(Saved entries)
----------

-- ==== Sys2Proof/Machine/Fetch.lean ====
section
/-! DEFINITION. What the block does next (00_scope.md R1, 30_encoding.md R47, 42_sequencer.md R71): a micro-step while
`SEQ_MULTIBOOT` runs, else the next event of the port, else nothing. And how an instruction is placed so that it is the
next one (log 12). -/

namespace Sys2Proof.Machine

/-- What a step finds to do, with the state it does it in. -/
inductive Fetched where
  /-- no operation runs and the host issues none: the block is idle (60_exceptions.md R111) -/
  | idle
  /-- the reset event arrives between operations (70_reset_and_hazards.md R112) -/
  | reset (s : State)
  /-- a host operation is a reserved encoding, or the micro-step at `UPC` cannot form its word: a model fault (R104) -/
  | fault (f : Fault) (s : State)
  /-- an instruction -/
  | run (i : Instr) (s : State)
  /-- the sequencer formed a word that is no row of its micro-step; it never does -/
  | noRow

/-- While `SEQ_MULTIBOOT` runs: the word the micro-step at `UPC` sends, read as the row of that position (R54). -/
def State.fetchMicro (s : State) : Fetched :=
  match s.prepare s.upc with
  | .error f => .fault f s
  | .ok p =>
    match decodeWire (.micro s.upc) p.1 with
    | .ok i => .run i s
    | .error _ => .noRow

/-- Between operations: the next event of the port. A reserved encoding spells no operation (R50). -/
def State.fetchPort (s : State) : Fetched :=
  match s.port with
  | [] => .idle
  | .reset :: rest => .reset { s with port := rest }
  | .op o :: rest =>
    match decodeHost o with
    | .ok i => .run i { s with port := rest }
    | .error _ => .fault .reservedOp { s with port := rest }

/-- The port is read only between operations (R122). -/
def State.fetch (s : State) : Fetched := if s.phase.running then s.fetchMicro else s.fetchPort

/-- The phase in which the block takes port events: its own, unless an operation is running. -/
def State.betweenOps (s : State) : State := if s.phase.running then { s with phase := .probing } else s

/-- A host operation as the next event of the port. -/
def State.placeOp (s : State) (o : HostOp) : State := { s.betweenOps with port := .op o :: s.port }

/-- A sequencer that stands at a micro-step. -/
def State.standAt (s : State) (u : MicroStep) : State := { s with upc := u, phase := phaseOf u, result := none }

/-- An image long enough for a session with at least one payload word. -/
def State.longEnough (s : State) : State := if s.len.toNat < 208 then { s with len := 208#32 } else s

/-- Both units constructed, so that a payload word or a digest can be formed. -/
def State.unitsLive (s : State) : State := ((s.crcNew 0#8 0#8).ksgNew 0#32)

/-- A 16-bit value laid out in the image, little-endian. -/
def State.layHalf (s : State) (a : Nat) (h : Half) : State := { s with img := s.img.writeBytes a [loByte h, hi8 h] }

/-- A 32-bit value laid out in the image, little-endian. -/
def State.layWord (s : State) (a : Nat) (w : Word) : State :=
  let bytes := [lo8 w, w.extractLsb' 8 8, w.extractLsb' 16 8, w.extractLsb' 24 8]
  { s with img := s.img.writeBytes a bytes }

/-- The registers, units and image bytes that make the micro-step of a wire word send exactly that word. A length word and
a digest are what `LEN` and the CRC unit give; no bare word is read as one of them (log 11). -/
def State.supply (s : State) : Instr → State
  | .wHdrWord k h => s.longEnough.layHalf (2 * k.val) h
  | .wKeyPrime pp => { s with pp := some pp }
  | .wKeyFetch pp => { s with pp := some pp }
  | .wCrcA fa => { s with fa := some fa }
  | .wLen _ => { s.longEnough with fa := some 0#8, seed0 := some 0#32 }
  | .wPayload i c =>
    s.longEnough.unitsLive.layWord (payloadOffset i) (ksgOut (ksgNext 0#32) c (wordIndex i))
  | .wWait => { s with waitCnt := some 0 }
  | .wCsumValue _ => s.unitsLive
  | .crcInit _ _ => s
  | .crcStep _ => s
  | .crcDigest => s
  | .ksgInit _ => s
  | .ksgStep _ _ => s
  | .seqNew _ => s
  | .seqProbe => s
  | .seqMultiboot => s
  | .statusRead => s
  | .wProbe => s
  | .wHdrStart => s
  | .wHdrEnd => s
  | .wKeyProbe => s
  | .wCsumStart => s

/-- Place the instruction that the table word stands for so that the very next step runs it (log 12): a host operation on
the port; a wire word by a sequencer standing at its micro-step with what the word is formed from; the probe's word by a
`SEQ_PROBE` in PROBING. Bits that are no instruction are placed on the port, where the step refuses them. -/
def State.placeTableWord (s : State) (nbits w : Nat) : State :=
  match decodeTableWord nbits w with
  | none =>
    let v := w % 2 ^ nbits
    s.placeOp ⟨BitVec.ofNat 32 v, BitVec.ofNat 32 (v / 2 ^ 32), BitVec.ofNat 32 (v / 2 ^ 64)⟩
  | some i =>
    match encode i with
    | .host o => s.placeOp o
    | .wire .probe _ => { s with phase := .probing, port := .op ⟨0x9#32, 0#32, 0#32⟩ :: s.port }
    | .wire (.micro u) _ => (s.supply i).standAt u

end Sys2Proof.Machine
end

----------

*Problem details:*
Please quote the data above in full, with no line missing.

*Answer area:*
-- ==== Sys2Proof/Machine/Fetch.lean ====
section
/-! DEFINITION. What the block does next (00_scope.md R1, 30_encoding.md R47, 42_sequencer.md R71): a micro-step while
`SEQ_MULTIBOOT` runs, else the next event of the port, else nothing. And how an instruction is placed so that it is the
next one (log 12). -/

namespace Sys2Proof.Machine

/-- What a step finds to do, with the state it does it in. -/
inductive Fetched where
  /-- no operation runs and the host issues none: the block is idle (60_exceptions.md R111) -/
  | idle
  /-- the reset event arrives between operations (70_reset_and_hazards.md R112) -/
  | reset (s : State)
  /-- a host operation is a reserved encoding, or the micro-step at `UPC` cannot form its word: a model fault (R104) -/
  | fault (f : Fault) (s : State)
  /-- an instruction -/
  | run (i : Instr) (s : State)
  /-- the sequencer formed a word that is no row of its micro-step; it never does -/
  | noRow

/-- While `SEQ_MULTIBOOT` runs: the word the micro-step at `UPC` sends, read as the row of that position (R54). -/
def State.fetchMicro (s : State) : Fetched :=
  match s.prepare s.upc with
  | .error f => .fault f s
  | .ok p =>
    match decodeWire (.micro s.upc) p.1 with
    | .ok i => .run i s
    | .error _ => .noRow

/-- Between operations: the next event of the port. A reserved encoding spells no operation (R50). -/
def State.fetchPort (s : State) : Fetched :=
  match s.port with
  | [] => .idle
  | .reset :: rest => .reset { s with port := rest }
  | .op o :: rest =>
    match decodeHost o with
    | .ok i => .run i { s with port := rest }
    | .error _ => .fault .reservedOp { s with port := rest }

/-- The port is read only between operations (R122). -/
def State.fetch (s : State) : Fetched := if s.phase.running then s.fetchMicro else s.fetchPort

/-- The phase in which the block takes port events: its own, unless an operation is running. -/
def State.betweenOps (s : State) : State := if s.phase.running then { s with phase := .probing } else s

/-- A host operation as the next event of the port. -/
def State.placeOp (s : State) (o : HostOp) : State := { s.betweenOps with port := .op o :: s.port }

/-- A sequencer that stands at a micro-step. -/
def State.standAt (s : State) (u : MicroStep) : State := { s with upc := u, phase := phaseOf u, result := none }

/-- An image long enough for a session with at least one payload word. -/
def State.longEnough (s : State) : State := if s.len.toNat < 208 then { s with len := 208#32 } else s

/-- Both units constructed, so that a payload word or a digest can be formed. -/
def State.unitsLive (s : State) : State := ((s.crcNew 0#8 0#8).ksgNew 0#32)

/-- A 16-bit value laid out in the image, little-endian. -/
def State.layHalf (s : State) (a : Nat) (h : Half) : State := { s with img := s.img.writeBytes a [loByte h, hi8 h] }

/-- A 32-bit value laid out in the image, little-endian. -/
def State.layWord (s : State) (a : Nat) (w : Word) : State :=
  let bytes := [lo8 w, w.extractLsb' 8 8, w.extractLsb' 16 8, w.extractLsb' 24 8]
  { s with img := s.img.writeBytes a bytes }

/-- The registers, units and image bytes that make the micro-step of a wire word send exactly that word. A length word and
a digest are what `LEN` and the CRC unit give; no bare word is read as one of them (log 11). -/
def State.supply (s : State) : Instr → State
  | .wHdrWord k h => s.longEnough.layHalf (2 * k.val) h
  | .wKeyPrime pp => { s with pp := some pp }
  | .wKeyFetch pp => { s with pp := some pp }
  | .wCrcA fa => { s with fa := some fa }
  | .wLen _ => { s.longEnough with fa := some 0#8, seed0 := some 0#32 }
  | .wPayload i c =>
    s.longEnough.unitsLive.layWord (payloadOffset i) (ksgOut (ksgNext 0#32) c (wordIndex i))
  | .wWait => { s with waitCnt := some 0 }
  | .wCsumValue _ => s.unitsLive
  | .crcInit _ _ => s
  | .crcStep _ => s
  | .crcDigest => s
  | .ksgInit _ => s
  | .ksgStep _ _ => s
  | .seqNew _ => s
  | .seqProbe => s
  | .seqMultiboot => s
  | .statusRead => s
  | .wProbe => s
  | .wHdrStart => s
  | .wHdrEnd => s
  | .wKeyProbe => s
  | .wCsumStart => s

/-- Place the instruction that the table word stands for so that the very next step runs it (log 12): a host operation on
the port; a wire word by a sequencer standing at its micro-step with what the word is formed from; the probe's word by a
`SEQ_PROBE` in PROBING. Bits that are no instruction are placed on the port, where the step refuses them. -/
def State.placeTableWord (s : State) (nbits w : Nat) : State :=
  match decodeTableWord nbits w with
  | none =>
    let v := w % 2 ^ nbits
    s.placeOp ⟨BitVec.ofNat 32 v, BitVec.ofNat 32 (v / 2 ^ 32), BitVec.ofNat 32 (v / 2 ^ 64)⟩
  | some i =>
    match encode i with
    | .host o => s.placeOp o
    | .wire .probe _ => { s with phase := .probing, port := .op ⟨0x9#32, 0#32, 0#32⟩ :: s.port }
    | .wire (.micro u) _ => (s.supply i).standAt u

end Sys2Proof.Machine
end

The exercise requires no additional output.